*DATA SHOWN*.
-- ==== Sys2Proof/Machine/Step.lean ====
section
/-! DEFINITION. One step: form the key of the next operation, decode it, run it (R14, R194). -/

namespace Sys2Proof.Machine

/-- How a step refuses a key: `POLL` while busy under its own name (R38), any other key by the decoder's reason. -/
def Refusal.ofDecode : DecodeError → Refusal
  | .pollWhileBusy => .pollWhileBusy
  | e => .undecodable e

/-- The step (R194). With nothing offered the unit stays as it is (R40; log 9). -/
def step (s : State) : Host.Outcome State Fault Refusal :=
  match s.fetch with
  | .nothing => .next s
  | .kept t => .next t
  | .key k t =>
    match decode k with
    | .ok i => exec i t
    | .error e => .refused (Refusal.ofDecode e)

/-- The state in which the very next step runs the operation of a bare word of the opcode table; log 18. -/
def State.withFetchWord (s : State) (nbits w : Nat) : State := s.offerKey (tableKey nbits w)

end Sys2Proof.Machine
end

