theorem witness_DecodedOperationsAreWellFormed : decode (.angle9 0b101100111) = .ok (.angle 89 3) := by decide

theorem witness_StepRunsTheSelectedOperation :
    ({ State.reset with offers := [.poll] } : State).fetch = .key (.event 0b10000) State.reset ∧
    decode (.event 0b10000) = .ok (.poll .legacy) := ⟨rfl, by decide⟩

theorem witness_OffersAreTakenHeldOrRefused :
    (State.reset.phase = .idle ∧ State.reset.held = []) ∧
    ((searching .packetized).phase ≠ .idle ∧ (searching .packetized).held = [] ∧
      ¬((searching .packetized).variant = .packetized ∧ (searching .packetized).phase = .speed)) := by
  decide

theorem witness_HeldEventsComeFirst :
    (searching .legacy).phase ≠ .idle ∧ ({ searching .legacy with held := [.fail] } : State).held = [.fail] ∧
    decode (State.sourceKey { searching .legacy with held := [.fail] } .fail) = .ok (.fail .legacy .search) := by
  decide

theorem witness_UnitWaitsWhenNothingIsOffered :
    (State.reset.offers = [] ∧ State.reset.phase = .idle) ∧
    ((searching .legacy).offers = [] ∧ (searching .legacy).phase ≠ .idle ∧ (searching .legacy).held = []) := by
  decide

theorem witness_PollStartsAPollOrIsRefused : State.reset.phase = .idle ∧ (searching .legacy).phase ≠ .idle := by decide

theorem witness_FailRaisesTransportFailure : (filling .packetized 1979 []).phase ≠ .idle ∧ State.reset.phase = .idle := by
  decide

theorem witness_OnlyFailBringsAFailure :
    exec (.fail .legacy .search) (searching .legacy) = .next (searching .legacy).raiseTransportFailure ∧
    (searching .legacy).raiseTransportFailure.result = .failure .transportFailure := ⟨rfl, rfl⟩

theorem witness_PollEndsInOneOfThreeWays :
    ((searching .legacy).feed [.fail]).eventsOnly ∧ ((searching .legacy).feed [.fail]).busy = true ∧
    step ((searching .legacy).feed [.fail]) = .next ((searching .legacy).feed []).raiseTransportFailure ∧
    ((searching .legacy).feed []).raiseTransportFailure.busy = false := by
  refine ⟨fun k => ?_, rfl, rfl, rfl⟩
  simp [State.feed]

theorem witness_PollEndsInOneOfThreeWays_reset :
    ({ searching .legacy with offers := [.reset] } : State).eventsOnly ∧
    ({ searching .legacy with offers := [.reset] } : State).busy = true ∧
    step { searching .legacy with offers := [.reset] } = .next (searching .legacy).resetUnit ∧
    (searching .legacy).resetUnit.busy = false := by
  refine ⟨fun k => ?_, rfl, rfl, rfl⟩
  simp

theorem witness_LegacyMatcherTransition :
    ({ searching .legacy with startCount := 3, offers := [.source (.byte 0xC0)] } : State).variant = .legacy ∧
    ({ searching .legacy with startCount := 3, offers := [.source (.byte 0xC0)] } : State).phase = .search ∧
    ({ searching .legacy with startCount := 3, offers := [.source (.byte 0xC0)] } : State).held = [] ∧
    ({ searching .legacy with startCount := 3, offers := [.source (.byte 0xC0)] } : State).offers =
      [.source (.byte 0xC0)] := by
  decide

theorem witness_LegacyMatcherReusesNoPrefix :
    (searching .legacy).variant = .legacy ∧ (searching .legacy).phase = .search ∧ (searching .legacy).startCount = 0 := by
  decide

theorem witness_SpeedBytesLoadLittleEndian :
    exec (.lspd0 0x10) State.reset = .next { State.reset with speedRaw := 0x0010, fillCount := 1 } ∧
    exec (.lspd1 0x27) { State.reset with speedRaw := 0x0010, fillCount := 1 } =
      .next { State.reset with speedRaw := 0x2710, fillCount := 0, phase := .fill } := ⟨rfl, rfl⟩

theorem witness_BodyByteIsStored :
    (filling .legacy 1438 []).variant = .legacy ∧ (filling .legacy 1438 []).fillCount.toNat < 1439 := by decide

theorem witness_LastBodyByteCompletesThePoll :
    (filling .legacy 1439 (filled 1439 revolution)).variant = .legacy ∧
    (filling .legacy 1439 (filled 1439 revolution)).fillCount = 1439 ∧
    (filling .legacy 1439 (filled 1439 revolution)).holdsBytes 1439 revolution :=
  ⟨rfl, rfl, fun j hj => read_filled revolution 1439 j hj⟩

theorem witness_BodyDecodesByPosition :
    (filling .legacy 1439 (filled 1440 revolution)).holdsBytes 1440 revolution :=
  fun j hj => read_filled revolution 1440 j hj

theorem witness_LegacyFrameYieldsItsScan :
    (searching .legacy).variant = .legacy ∧ (searching .legacy).phase = .search ∧ (searching .legacy).startCount = 0 := by
  decide

theorem witness_PacketMatcherTransition :
    ({ searching .packetized with startCount := 1, offers := [.source (.byte 0xA0)] } : State).variant = .packetized ∧
    ({ searching .packetized with startCount := 1, offers := [.source (.byte 0xA0)] } : State).phase = .search ∧
    ({ searching .packetized with startCount := 1, offers := [.source (.byte 0xA0)] } : State).startCount.toNat ≤ 1 ∧
    ({ searching .packetized with startCount := 1, offers := [.source (.byte 0xA0)] } : State).held = [] := by
  decide

theorem witness_BlockByteIsStored :
    (filling .packetized 1978 []).variant = .packetized ∧ (filling .packetized 1978 []).fillCount.toNat < 1979 := by decide

theorem witness_LastBlockByteWalksAndCompletes :
    (filling .packetized 1979 (filled 1979 revolution)).variant = .packetized ∧
    (filling .packetized 1979 (filled 1979 revolution)).fillCount = 1979 ∧
    (filling .packetized 1979 (filled 1979 revolution)).writtenBelow 1979 :=
  ⟨rfl, rfl, fun j hj => ⟨_, read_filled revolution 1979 j hj⟩⟩

/-- The whole block of `f`, in a packetized unit whose walk stands at a cursor with a packet index. -/
def walking (f : Nat → Byte) (cursor : Nat) (idx : BitVec 7) : State :=
  { filling .packetized 1979 (filled 1980 f) with
    locals := { Locals.init with cursor := cursor, idx := idx } }

theorem walking_holds (f : Nat → Byte) (cursor : Nat) (idx : BitVec 7) : (walking f cursor idx).holdsBytes 1980 f :=
  fun j hj => read_filled f 1980 j hj

theorem witness_AcceptUsesThePacket :
    (walking revolution 1958 89).locals.cursor = 1958 ∧ (walking revolution 1958 89).locals.idx.toNat = 89 ∧
    1958 + 20 ≤ Config.rawLen (walking revolution 1958 89).variant ∧
    ∀ j, 1958 + 2 ≤ j → j < 1958 + 20 → Memory.read (walking revolution 1958 89).raw j = some (revolution j) :=
  ⟨rfl, rfl, by decide, fun j _ h => walking_holds _ _ _ j (by omega)⟩

theorem witness_WalkSelectsByItsKey :
    (walking revolution 1958 0).variant = .packetized ∧ (walking revolution 1958 0).locals.cursor + 22 ≤ 1980 ∧
    (walking revolution 1958 0).holdsBytes 1980 revolution :=
  ⟨rfl, by decide, walking_holds _ _ _⟩

theorem witness_EveryIterationMovesOn :
    ({ searching .packetized with raw := [(0, 0), (1, 0)] } : State).walkIter =
      .ok (({ searching .packetized with raw := [(0, 0), (1, 0)] } : State).advance 1) := rfl

theorem witness_WalkEndsWithin1959Iterations :
    State.walkLoop 1959 ((searching .packetized).setStop) = .ok (searching .packetized).setStop := rfl

theorem witness_AtMostNinetyPacketsAccepted :
    (filling .packetized 1979 (packetAtZero 0xF9)).speedSum = 0 ∧
    (filling .packetized 1979 (packetAtZero 0xF9)).goodPackets = 0 ∧
    (see (exec .walk (filling .packetized 1979 (packetAtZero 0xF9))) (fun _ => true)) = some true := by
  decide +kernel

theorem witness_WalkCompletesOnEveryBlock :
    (walking revolution 0 0).variant = .packetized ∧ (walking revolution 0 0).writtenBelow 1980 :=
  ⟨rfl, fun j hj => ⟨_, walking_holds _ _ _ j hj⟩⟩
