-- ==== Sys2Proof/Machine/Transaction.lean ====
section
/-! DEFINITION. What a transaction is made of: the request with its operand fields (10_state.md R21), the
response with its status, result and info record (R23, 60_exceptions.md R170), and the mark of the input
buffers the host changed in between (70_reset_and_hazards.md R195). -/

namespace Sys2Proof.Machine

/-- A pixel of four 8-bit channels (10_state.md R26). -/
structure Pixel where
  r : Byte
  g : Byte
  b : Byte
  a : Byte
  deriving DecidableEq, Repr, Inhabited

/-- A PixelBuffer as it is presented (10_state.md R27): `pixels` is row-major, pixel i at index i. Whether
it holds exactly width * height pixels is checked by ENCODE (41_encode.md R110), not by the type. -/
structure PixelBuffer where
  width : Nat
  height : Nat
  pixels : List Pixel
  deriving DecidableEq, Repr, Inhabited

/-- The pixel count N = W * H (00_scope.md R13). -/
def PixelBuffer.count (p : PixelBuffer) : Nat := p.width * p.height

/-- The metadata record of a DECODE result (10_state.md R29). -/
structure Metadata where
  name : Text
  width : Nat
  height : Nat
  deriving DecidableEq, Repr, Inhabited

/-- The five operations (00_scope.md R4, 30_encoding.md R61). -/
inductive Operation where
  | encode
  | decode
  | bitsPerPixel
  | nameToCode
  | codeToName
  deriving DecidableEq, Repr

/-- The selector value of an operation (30_encoding.md R61). -/
def Operation.selector : Operation → Byte
  | .encode => 0x01#8
  | .decode => 0x02#8
  | .bitsPerPixel => 0x03#8
  | .nameToCode => 0x04#8
  | .codeToName => 0x05#8

/-- The operation an `op` byte selects; none where the value is reserved (30_encoding.md R61). -/
def Operation.ofSelector (op : Byte) : Option Operation :=
  if op = 0x01#8 then some .encode
  else if op = 0x02#8 then some .decode
  else if op = 0x03#8 then some .bitsPerPixel
  else if op = 0x04#8 then some .nameToCode
  else if op = 0x05#8 then some .codeToName
  else none

/-- The operand fields whose absence makes a request no transaction (60_exceptions.md R171). The palette
is not among them: an absent palette is an allowed request shape. -/
inductive OperandField where
  | pixels
  | data
  | width
  | height
  | name
  | colorBits
  | sizeBits
  deriving DecidableEq, Repr

/-- The input buffers of a request that the host must leave alone until the response
(70_reset_and_hazards.md R195). -/
inductive InputBuffer where
  | pixels
  | data
  | palette
  | name
  deriving DecidableEq, Repr

/-- A request: the command word and the operand fields of 10_state.md R21. A field is `none` where the
host presented none. -/
structure Request where
  cmd : Half
  pixels : Option PixelBuffer
  data : Option (List Byte)
  width : Option Nat
  height : Option Nat
  palette : Option (List Half)
  name : Option Text
  colorBits : Option Byte
  sizeBits : Option Byte
  deriving DecidableEq, Repr

/-- `op = cmd[15:8]` of a request (30_encoding.md R60). -/
def Request.op (r : Request) : Byte := r.cmd.extractLsb' 8 8

/-- `fmt = cmd[7:0]` of a request (30_encoding.md R60). -/
def Request.fmt (r : Request) : Byte := r.cmd.extractLsb' 0 8

/-- A request with command word `cmd` and no operand field. -/
def Request.bare (cmd : Half) : Request :=
  { cmd := cmd, pixels := none, data := none, width := none, height := none, palette := none,
    name := none, colorBits := none, sizeBits := none }

/-- A transaction in progress (60_exceptions.md R180): the request, and the input buffers of it that the
host changed since it presented it (70_reset_and_hazards.md R195). -/
structure Transaction where
  request : Request
  changed : List InputBuffer
  deriving DecidableEq, Repr

/-- Whether the host changed "any input buffer of that request", one that the operation reads or not
(R195, log 3). -/
def Transaction.disturbed (t : Transaction) : Bool := !t.changed.isEmpty

/-- The result of a successful transaction (10_state.md R23). -/
inductive Result where
  /-- ENCODE: the packed bytes. -/
  | bytes (data : List Byte)
  /-- DECODE: the PixelBuffer and its metadata record. -/
  | picture (buffer : PixelBuffer) (metadata : Metadata)
  /-- BITS_PER_PIXEL: a natural number. -/
  | bits (n : Nat)
  /-- NAME2CODE: an 8-bit format code. -/
  | code (c : Byte)
  /-- CODE2NAME: a string. -/
  | label (t : Text)
  deriving DecidableEq, Repr, Inhabited

/-- The errors with the info record each carries (60_exceptions.md R170). -/
inductive ErrorReport where
  /-- E_ILLEGAL_OP, with the reserved `op`. -/
  | illegalOp (op : Byte)
  /-- E_UNSUPPORTED_FORMAT, with the `op` and `fmt` of the command. -/
  | unsupportedFormat (op fmt : Byte)
  /-- E_DIMENSION, with W, H and the pixel group G(fmt). -/
  | dimension (width height group : Nat)
  /-- E_LENGTH, with the expected and the actual length. -/
  | length (expected actual : Nat)
  /-- E_MISSING_PALETTE, with the `fmt`. -/
  | missingPalette (fmt : Byte)
  /-- E_PALETTE_INDEX, with the pixel, its index and the palette length. -/
  | paletteIndex (pixel index length : Nat)
  deriving DecidableEq, Repr, Inhabited

/-- The response (10_state.md R23): a result where the status is OK, an info record otherwise. -/
inductive Response where
  | ok (result : Result)
  | error (report : ErrorReport)
  deriving DecidableEq, Repr, Inhabited

end Sys2Proof.Machine
end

*INSTRUCTIONS FOR THE TASK*. Copy each line of the material where "variant" is found.

*RESULT FOR THIS TASK*.
      ¬((searching .packetized).variant = .packetized ∧ (searching .packetized).phase = .speed)) := by
    ({ searching .legacy with startCount := 3, offers := [.source (.byte 0xC0)] } : State).variant = .legacy ∧
    (searching .legacy).variant = .legacy ∧ (searching .legacy).phase = .search ∧ (searching .legacy).startCount = 0 := by
    (filling .legacy 1438 []).variant = .legacy ∧ (filling .legacy 1438 []).fillCount.toNat < 1439 := by decide
    (filling .legacy 1439 (filled 1439 revolution)).variant = .legacy ∧
    (searching .legacy).variant = .legacy ∧ (searching .legacy).phase = .search ∧ (searching .legacy).startCount = 0 := by
    ({ searching .packetized with startCount := 1, offers := [.source (.byte 0xA0)] } : State).variant = .packetized ∧
    (filling .packetized 1978 []).variant = .packetized ∧ (filling .packetized 1978 []).fillCount.toNat < 1979 := by decide
    (filling .packetized 1979 (filled 1979 revolution)).variant = .packetized ∧
    1958 + 20 ≤ Config.rawLen (walking revolution 1958 89).variant ∧
    (walking revolution 1958 0).variant = .packetized ∧ (walking revolution 1958 0).locals.cursor + 22 ≤ 1980 ∧
    (walking revolution 0 0).variant = .packetized ∧ (walking revolution 0 0).writtenBelow 1980 :=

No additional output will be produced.